PROBLEM REQUIREMENTS — Determine how many lines in the entries below include "driveLow". The reply should be that number and nothing else.

Dataset entries —
-- ==== Sys2Proof/Laws/State.lean ====
section
/-! SUPPORT. Every field after every named update of the state: one lemma each, true by unfolding the
update once, so that no later proof unfolds a record. -/

namespace Sys2Proof.Machine

variable (s : State)

/-! ## one bus event (R12, R32) -/

@[simp] theorem State.emit_cfg (e : Event) : (s.emit e).cfg = s.cfg := rfl
@[simp] theorem State.emit_lines (e : Event) : (s.emit e).lines = s.lines.after s.cfg e := rfl
@[simp] theorem State.emit_dir (e : Event) : (s.emit e).dir = s.dir := rfl
@[simp] theorem State.emit_seq (e : Event) : (s.emit e).seq = s.seq := rfl
@[simp] theorem State.emit_eng (e : Event) : (s.emit e).eng = s.eng := rfl
@[simp] theorem State.emit_raw (e : Event) : (s.emit e).raw = s.raw := rfl
@[simp] theorem State.emit_ghost (e : Event) : (s.emit e).ghost = s.ghost := rfl
@[simp] theorem State.emit_faults (e : Event) : (s.emit e).faults = s.faults := rfl
@[simp] theorem State.emit_trace (e : Event) : (s.emit e).trace = s.trace ++ [e] := rfl
@[simp] theorem State.emit_port (e : Event) : (s.emit e).port = s.port := rfl
@[simp] theorem State.emit_reqIndex (e : Event) : (s.emit e).reqIndex = s.reqIndex := rfl
@[simp] theorem State.emit_mem (e : Event) : (s.emit e).mem = s.mem := rfl

/-! ## `DW(v)` (R52) -/

@[simp] theorem State.dw_cfg (v : Half) : (s.dw v).cfg = s.cfg := rfl
@[simp] theorem State.dw_lines (v : Half) : (s.dw v).lines = { s.lines with d := some v } := rfl
@[simp] theorem State.dw_dir (v : Half) : (s.dw v).dir = s.dir := rfl
@[simp] theorem State.dw_seq (v : Half) : (s.dw v).seq = s.seq := rfl
@[simp] theorem State.dw_eng (v : Half) : (s.dw v).eng = s.eng := rfl
@[simp] theorem State.dw_raw (v : Half) : (s.dw v).raw = s.raw := rfl
@[simp] theorem State.dw_ghost (v : Half) : (s.dw v).ghost = s.ghost := rfl
@[simp] theorem State.dw_faults (v : Half) : (s.dw v).faults = s.faults := rfl
@[simp] theorem State.dw_trace (v : Half) : (s.dw v).trace = s.trace ++ [.dw v] := rfl
@[simp] theorem State.dw_port (v : Half) : (s.dw v).port = s.port := rfl
@[simp] theorem State.dw_reqIndex (v : Half) : (s.dw v).reqIndex = s.reqIndex := rfl
@[simp] theorem State.dw_mem (v : Half) : (s.dw v).mem = s.mem := rfl

/-! ## `CS(m)` (R53) -/

@[simp] theorem State.cs_cfg (m : Half) : (s.cs m).cfg = s.cfg := rfl
@[simp] theorem State.cs_lines (m : Half) : (s.cs m).lines = s.lines.driveHigh s.cfg m := rfl
@[simp] theorem State.cs_dir (m : Half) : (s.cs m).dir = s.dir := rfl
@[simp] theorem State.cs_seq (m : Half) : (s.cs m).seq = s.seq := rfl
@[simp] theorem State.cs_eng (m : Half) : (s.cs m).eng = s.eng := rfl
@[simp] theorem State.cs_raw (m : Half) : (s.cs m).raw = s.raw := rfl
@[simp] theorem State.cs_ghost (m : Half) : (s.cs m).ghost = s.ghost := rfl
@[simp] theorem State.cs_faults (m : Half) : (s.cs m).faults = s.faults := rfl
@[simp] theorem State.cs_trace (m : Half) : (s.cs m).trace = s.trace ++ [.cs m] := rfl
@[simp] theorem State.cs_port (m : Half) : (s.cs m).port = s.port := rfl
@[simp] theorem State.cs_reqIndex (m : Half) : (s.cs m).reqIndex = s.reqIndex := rfl
@[simp] theorem State.cs_mem (m : Half) : (s.cs m).mem = s.mem := rfl

/-! ## `CR(m)` (R54) -/

@[simp] theorem State.cr_cfg (m : Half) : (s.cr m).cfg = s.cfg := rfl
@[simp] theorem State.cr_lines (m : Half) : (s.cr m).lines = s.lines.driveLow s.cfg m := rfl
@[simp] theorem State.cr_dir (m : Half) : (s.cr m).dir = s.dir := rfl
@[simp] theorem State.cr_seq (m : Half) : (s.cr m).seq = s.seq := rfl
@[simp] theorem State.cr_eng (m : Half) : (s.cr m).eng = s.eng := rfl
@[simp] theorem State.cr_raw (m : Half) : (s.cr m).raw = s.raw := rfl
@[simp] theorem State.cr_ghost (m : Half) : (s.cr m).ghost = s.ghost := rfl
@[simp] theorem State.cr_faults (m : Half) : (s.cr m).faults = s.faults := rfl
@[simp] theorem State.cr_trace (m : Half) : (s.cr m).trace = s.trace ++ [.cr m] := rfl
@[simp] theorem State.cr_port (m : Half) : (s.cr m).port = s.port := rfl
@[simp] theorem State.cr_reqIndex (m : Half) : (s.cr m).reqIndex = s.reqIndex := rfl
@[simp] theorem State.cr_mem (m : Half) : (s.cr m).mem = s.mem := rfl

/-! ## `DLY(n)` (R209) -/

@[simp] theorem State.dly_cfg (n : Nat) : (s.dly n).cfg = s.cfg := rfl
@[simp] theorem State.dly_lines (n : Nat) : (s.dly n).lines = s.lines := rfl
@[simp] theorem State.dly_dir (n : Nat) : (s.dly n).dir = s.dir := rfl
@[simp] theorem State.dly_seq (n : Nat) : (s.dly n).seq = s.seq := rfl
@[simp] theorem State.dly_eng (n : Nat) : (s.dly n).eng = s.eng := rfl
@[simp] theorem State.dly_raw (n : Nat) : (s.dly n).raw = s.raw := rfl
@[simp] theorem State.dly_ghost (n : Nat) : (s.dly n).ghost = s.ghost := rfl
@[simp] theorem State.dly_faults (n : Nat) : (s.dly n).faults = s.faults := rfl
@[simp] theorem State.dly_trace (n : Nat) : (s.dly n).trace = s.trace ++ [.delay n] := rfl
@[simp] theorem State.dly_port (n : Nat) : (s.dly n).port = s.port := rfl
@[simp] theorem State.dly_reqIndex (n : Nat) : (s.dly n).reqIndex = s.reqIndex := rfl
@[simp] theorem State.dly_mem (n : Nat) : (s.dly n).mem = s.mem := rfl

/-! ## `CFG(p, m)` (R102) -/

@[simp] theorem State.cfgPort_cfg (p : PortId) (m : Half) : (s.cfgPort p m).cfg = s.cfg := rfl
@[simp] theorem State.cfgPort_lines (p : PortId) (m : Half) : (s.cfgPort p m).lines = s.lines := rfl
@[simp] theorem State.cfgPort_dir (p : PortId) (m : Half) : (s.cfgPort p m).dir = s.dir := rfl
@[simp] theorem State.cfgPort_seq (p : PortId) (m : Half) : (s.cfgPort p m).seq = s.seq := rfl
@[simp] theorem State.cfgPort_eng (p : PortId) (m : Half) : (s.cfgPort p m).eng = s.eng := rfl
@[simp] theorem State.cfgPort_raw (p : PortId) (m : Half) : (s.cfgPort p m).raw = s.raw := rfl
@[simp] theorem State.cfgPort_ghost (p : PortId) (m : Half) : (s.cfgPort p m).ghost = s.ghost := rfl
@[simp] theorem State.cfgPort_faults (p : PortId) (m : Half) :
    (s.cfgPort p m).faults = s.faults := rfl
@[simp] theorem State.cfgPort_trace (p : PortId) (m : Half) :
    (s.cfgPort p m).trace = s.trace ++ [.cfg p m] := rfl
@[simp] theorem State.cfgPort_port (p : PortId) (m : Half) : (s.cfgPort p m).port = s.port := rfl
@[simp] theorem State.cfgPort_reqIndex (p : PortId) (m : Half) :
    (s.cfgPort p m).reqIndex = s.reqIndex := rfl
@[simp] theorem State.cfgPort_mem (p : PortId) (m : Half) : (s.cfgPort p m).mem = s.mem := rfl

/-! ## STROBE_LOW (R140) -/

@[simp] theorem State.strobeLow_cfg : s.strobeLow.cfg = s.cfg := rfl
@[simp] theorem State.strobeLow_lines :
    s.strobeLow.lines = s.lines.driveLow s.cfg s.cfg.writeStrobeMask := rfl
@[simp] theorem State.strobeLow_dir : s.strobeLow.dir = s.dir := rfl
@[simp] theorem State.strobeLow_seq : s.strobeLow.seq = s.seq := rfl
@[simp] theorem State.strobeLow_eng : s.strobeLow.eng = s.eng := rfl
@[simp] theorem State.strobeLow_raw : s.strobeLow.raw = s.raw := rfl
@[simp] theorem State.strobeLow_ghost : s.strobeLow.ghost = s.ghost := rfl
@[simp] theorem State.strobeLow_faults : s.strobeLow.faults = s.faults := rfl
@[simp] theorem State.strobeLow_trace :
    s.strobeLow.trace = s.trace ++ [.cr s.cfg.writeStrobeMask] := rfl
@[simp] theorem State.strobeLow_port : s.strobeLow.port = s.port := rfl
@[simp] theorem State.strobeLow_reqIndex : s.strobeLow.reqIndex = s.reqIndex := rfl
@[simp] theorem State.strobeLow_mem : s.strobeLow.mem = s.mem := rfl

/-! ## STROBE_HIGH (R140) -/

@[simp] theorem State.strobeHigh_cfg : s.strobeHigh.cfg = s.cfg := rfl
@[simp] theorem State.strobeHigh_lines :
    s.strobeHigh.lines = s.lines.driveHigh s.cfg s.cfg.writeStrobeMask := rfl
@[simp] theorem State.strobeHigh_dir : s.strobeHigh.dir = s.dir := rfl
@[simp] theorem State.strobeHigh_seq : s.strobeHigh.seq = s.seq := rfl
@[simp] theorem State.strobeHigh_eng : s.strobeHigh.eng = s.eng := rfl
@[simp] theorem State.strobeHigh_raw : s.strobeHigh.raw = s.raw := rfl
@[simp] theorem State.strobeHigh_ghost : s.strobeHigh.ghost = s.ghost := rfl
@[simp] theorem State.strobeHigh_faults : s.strobeHigh.faults = s.faults := rfl
@[simp] theorem State.strobeHigh_trace :
    s.strobeHigh.trace = s.trace ++ [.cs s.cfg.writeStrobeMask] := rfl
@[simp] theorem State.strobeHigh_port : s.strobeHigh.port = s.port := rfl
@[simp] theorem State.strobeHigh_reqIndex : s.strobeHigh.reqIndex = s.reqIndex := rfl
@[simp] theorem State.strobeHigh_mem : s.strobeHigh.mem = s.mem := rfl

/-! ## raising a fault (R201) -/

@[simp] theorem State.raise_cfg (info : FaultInfo) : (s.raise info).cfg = s.cfg := rfl
@[simp] theorem State.raise_lines (info : FaultInfo) : (s.raise info).lines = s.lines := rfl
@[simp] theorem State.raise_dir (info : FaultInfo) : (s.raise info).dir = s.dir := rfl
@[simp] theorem State.raise_seq (info : FaultInfo) : (s.raise info).seq = s.seq := rfl
@[simp] theorem State.raise_eng (info : FaultInfo) : (s.raise info).eng = s.eng := rfl
@[simp] theorem State.raise_raw (info : FaultInfo) : (s.raise info).raw = s.raw := rfl
@[simp] theorem State.raise_ghost (info : FaultInfo) : (s.raise info).ghost = s.ghost := rfl
@[simp] theorem State.raise_faults (info : FaultInfo) :
    (s.raise info).faults = s.faults ++ [⟨s.reqIndex, info⟩] := rfl
@[simp] theorem State.raise_trace (info : FaultInfo) : (s.raise info).trace = s.trace := rfl
@[simp] theorem State.raise_port (info : FaultInfo) : (s.raise info).port = s.port := rfl
@[simp] theorem State.raise_reqIndex (info : FaultInfo) :
    (s.raise info).reqIndex = s.reqIndex := rfl
@[simp] theorem State.raise_mem (info : FaultInfo) : (s.raise info).mem = s.mem := rfl

/-! ## moving the sequencer (R27) -/

@[simp] theorem State.goto_cfg (i : Instr) (m : MicroStep) : (s.goto i m).cfg = s.cfg := rfl
@[simp] theorem State.goto_lines (i : Instr) (m : MicroStep) : (s.goto i m).lines = s.lines := rfl
@[simp] theorem State.goto_dir (i : Instr) (m : MicroStep) : (s.goto i m).dir = s.dir := rfl
@[simp] theorem State.goto_seq (i : Instr) (m : MicroStep) : (s.goto i m).seq = .busy i m := rfl
@[simp] theorem State.goto_eng (i : Instr) (m : MicroStep) : (s.goto i m).eng = s.eng := rfl
@[simp] theorem State.goto_raw (i : Instr) (m : MicroStep) : (s.goto i m).raw = s.raw := rfl
@[simp] theorem State.goto_ghost (i : Instr) (m : MicroStep) : (s.goto i m).ghost = s.ghost := rfl
@[simp] theorem State.goto_faults (i : Instr) (m : MicroStep) :
    (s.goto i m).faults = s.faults := rfl
@[simp] theorem State.goto_trace (i : Instr) (m : MicroStep) : (s.goto i m).trace = s.trace := rfl
@[simp] theorem State.goto_port (i : Instr) (m : MicroStep) : (s.goto i m).port = s.port := rfl
@[simp] theorem State.goto_reqIndex (i : Instr) (m : MicroStep) :
    (s.goto i m).reqIndex = s.reqIndex := rfl
@[simp] theorem State.goto_mem (i : Instr) (m : MicroStep) : (s.goto i m).mem = s.mem := rfl

/-! ## the end of a request (R27) -/

@[simp] theorem State.finish_cfg : s.finish.cfg = s.cfg := rfl
@[simp] theorem State.finish_lines : s.finish.lines = s.lines := rfl
@[simp] theorem State.finish_dir : s.finish.dir = s.dir := rfl
@[simp] theorem State.finish_seq : s.finish.seq = .idle := rfl
@[simp] theorem State.finish_eng : s.finish.eng = s.eng := rfl
@[simp] theorem State.finish_raw : s.finish.raw = s.raw := rfl
@[simp] theorem State.finish_ghost : s.finish.ghost = s.ghost := rfl
@[simp] theorem State.finish_faults : s.finish.faults = s.faults := rfl
@[simp] theorem State.finish_trace : s.finish.trace = s.trace := rfl
@[simp] theorem State.finish_port : s.finish.port = s.port := rfl
@[simp] theorem State.finish_reqIndex : s.finish.reqIndex = s.reqIndex + 1 := rfl
@[simp] theorem State.finish_mem : s.finish.mem = s.mem := rfl

/-! ## the latch record (R30) -/

@[simp] theorem State.latched_cfg (v : Option Half) : (s.latched v).cfg = s.cfg := rfl
@[simp] theorem State.latched_lines (v : Option Half) : (s.latched v).lines = s.lines := rfl
@[simp] theorem State.latched_dir (v : Option Half) : (s.latched v).dir = s.dir := rfl
@[simp] theorem State.latched_seq (v : Option Half) : (s.latched v).seq = s.seq := rfl
@[simp] theorem State.latched_eng (v : Option Half) : (s.latched v).eng = s.eng := rfl
@[simp] theorem State.latched_raw (v : Option Half) : (s.latched v).raw = s.raw := rfl
@[simp] theorem State.latched_ghost (v : Option Half) : (s.latched v).ghost = ⟨v⟩ := rfl
@[simp] theorem State.latched_faults (v : Option Half) : (s.latched v).faults = s.faults := rfl
@[simp] theorem State.latched_trace (v : Option Half) : (s.latched v).trace = s.trace := rfl
@[simp] theorem State.latched_port (v : Option Half) : (s.latched v).port = s.port := rfl
@[simp] theorem State.latched_reqIndex (v : Option Half) :
    (s.latched v).reqIndex = s.reqIndex := rfl
@[simp] theorem State.latched_mem (v : Option Half) : (s.latched v).mem = s.mem := rfl

/-! ## `eng.rem <- count` (R161) -/

@[simp] theorem State.loadCount_cfg (n : Word) : (s.loadCount n).cfg = s.cfg := rfl
@[simp] theorem State.loadCount_lines (n : Word) : (s.loadCount n).lines = s.lines := rfl
@[simp] theorem State.loadCount_dir (n : Word) : (s.loadCount n).dir = s.dir := rfl
@[simp] theorem State.loadCount_seq (n : Word) : (s.loadCount n).seq = s.seq := rfl
@[simp] theorem State.loadCount_eng (n : Word) :
    (s.loadCount n).eng = { s.eng with rem := some n } := rfl
@[simp] theorem State.loadCount_raw (n : Word) : (s.loadCount n).raw = s.raw := rfl
@[simp] theorem State.loadCount_ghost (n : Word) : (s.loadCount n).ghost = s.ghost := rfl
@[simp] theorem State.loadCount_faults (n : Word) : (s.loadCount n).faults = s.faults := rfl
@[simp] theorem State.loadCount_trace (n : Word) : (s.loadCount n).trace = s.trace := rfl
@[simp] theorem State.loadCount_port (n : Word) : (s.loadCount n).port = s.port := rfl
@[simp] theorem State.loadCount_reqIndex (n : Word) : (s.loadCount n).reqIndex = s.reqIndex := rfl
@[simp] theorem State.loadCount_mem (n : Word) : (s.loadCount n).mem = s.mem := rfl

/-! ## `eng.* <- ⊥` (R161) -/

@[simp] theorem State.clearEng_cfg : s.clearEng.cfg = s.cfg := rfl
@[simp] theorem State.clearEng_lines : s.clearEng.lines = s.lines := rfl
@[simp] theorem State.clearEng_dir : s.clearEng.dir = s.dir := rfl
@[simp] theorem State.clearEng_seq : s.clearEng.seq = s.seq := rfl
@[simp] theorem State.clearEng_eng : s.clearEng.eng = Eng.unknown := rfl
@[simp] theorem State.clearEng_raw : s.clearEng.raw = s.raw := rfl
@[simp] theorem State.clearEng_ghost : s.clearEng.ghost = s.ghost := rfl
@[simp] theorem State.clearEng_faults : s.clearEng.faults = s.faults := rfl
@[simp] theorem State.clearEng_trace : s.clearEng.trace = s.trace := rfl
@[simp] theorem State.clearEng_port : s.clearEng.port = s.port := rfl
@[simp] theorem State.clearEng_reqIndex : s.clearEng.reqIndex = s.reqIndex := rfl
@[simp] theorem State.clearEng_mem : s.clearEng.mem = s.mem := rfl

/-! ## `eng.rem <- eng.rem - 40` (R165) -/

@[simp] theorem State.takeBatch_cfg : s.takeBatch.cfg = s.cfg := rfl
@[simp] theorem State.takeBatch_lines : s.takeBatch.lines = s.lines := rfl
@[simp] theorem State.takeBatch_dir : s.takeBatch.dir = s.dir := rfl
@[simp] theorem State.takeBatch_seq : s.takeBatch.seq = s.seq := rfl
@[simp] theorem State.takeBatch_eng :
    s.takeBatch.eng =
      { s.eng with rem := s.eng.rem.map (· - BitVec.ofNat 32 Config.batch) } := rfl
@[simp] theorem State.takeBatch_raw : s.takeBatch.raw = s.raw := rfl
@[simp] theorem State.takeBatch_ghost : s.takeBatch.ghost = s.ghost := rfl
@[simp] theorem State.takeBatch_faults : s.takeBatch.faults = s.faults := rfl
@[simp] theorem State.takeBatch_trace : s.takeBatch.trace = s.trace := rfl
@[simp] theorem State.takeBatch_port : s.takeBatch.port = s.port := rfl
@[simp] theorem State.takeBatch_reqIndex : s.takeBatch.reqIndex = s.reqIndex := rfl
@[simp] theorem State.takeBatch_mem : s.takeBatch.mem = s.mem := rfl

RESPONSE BELOW — 2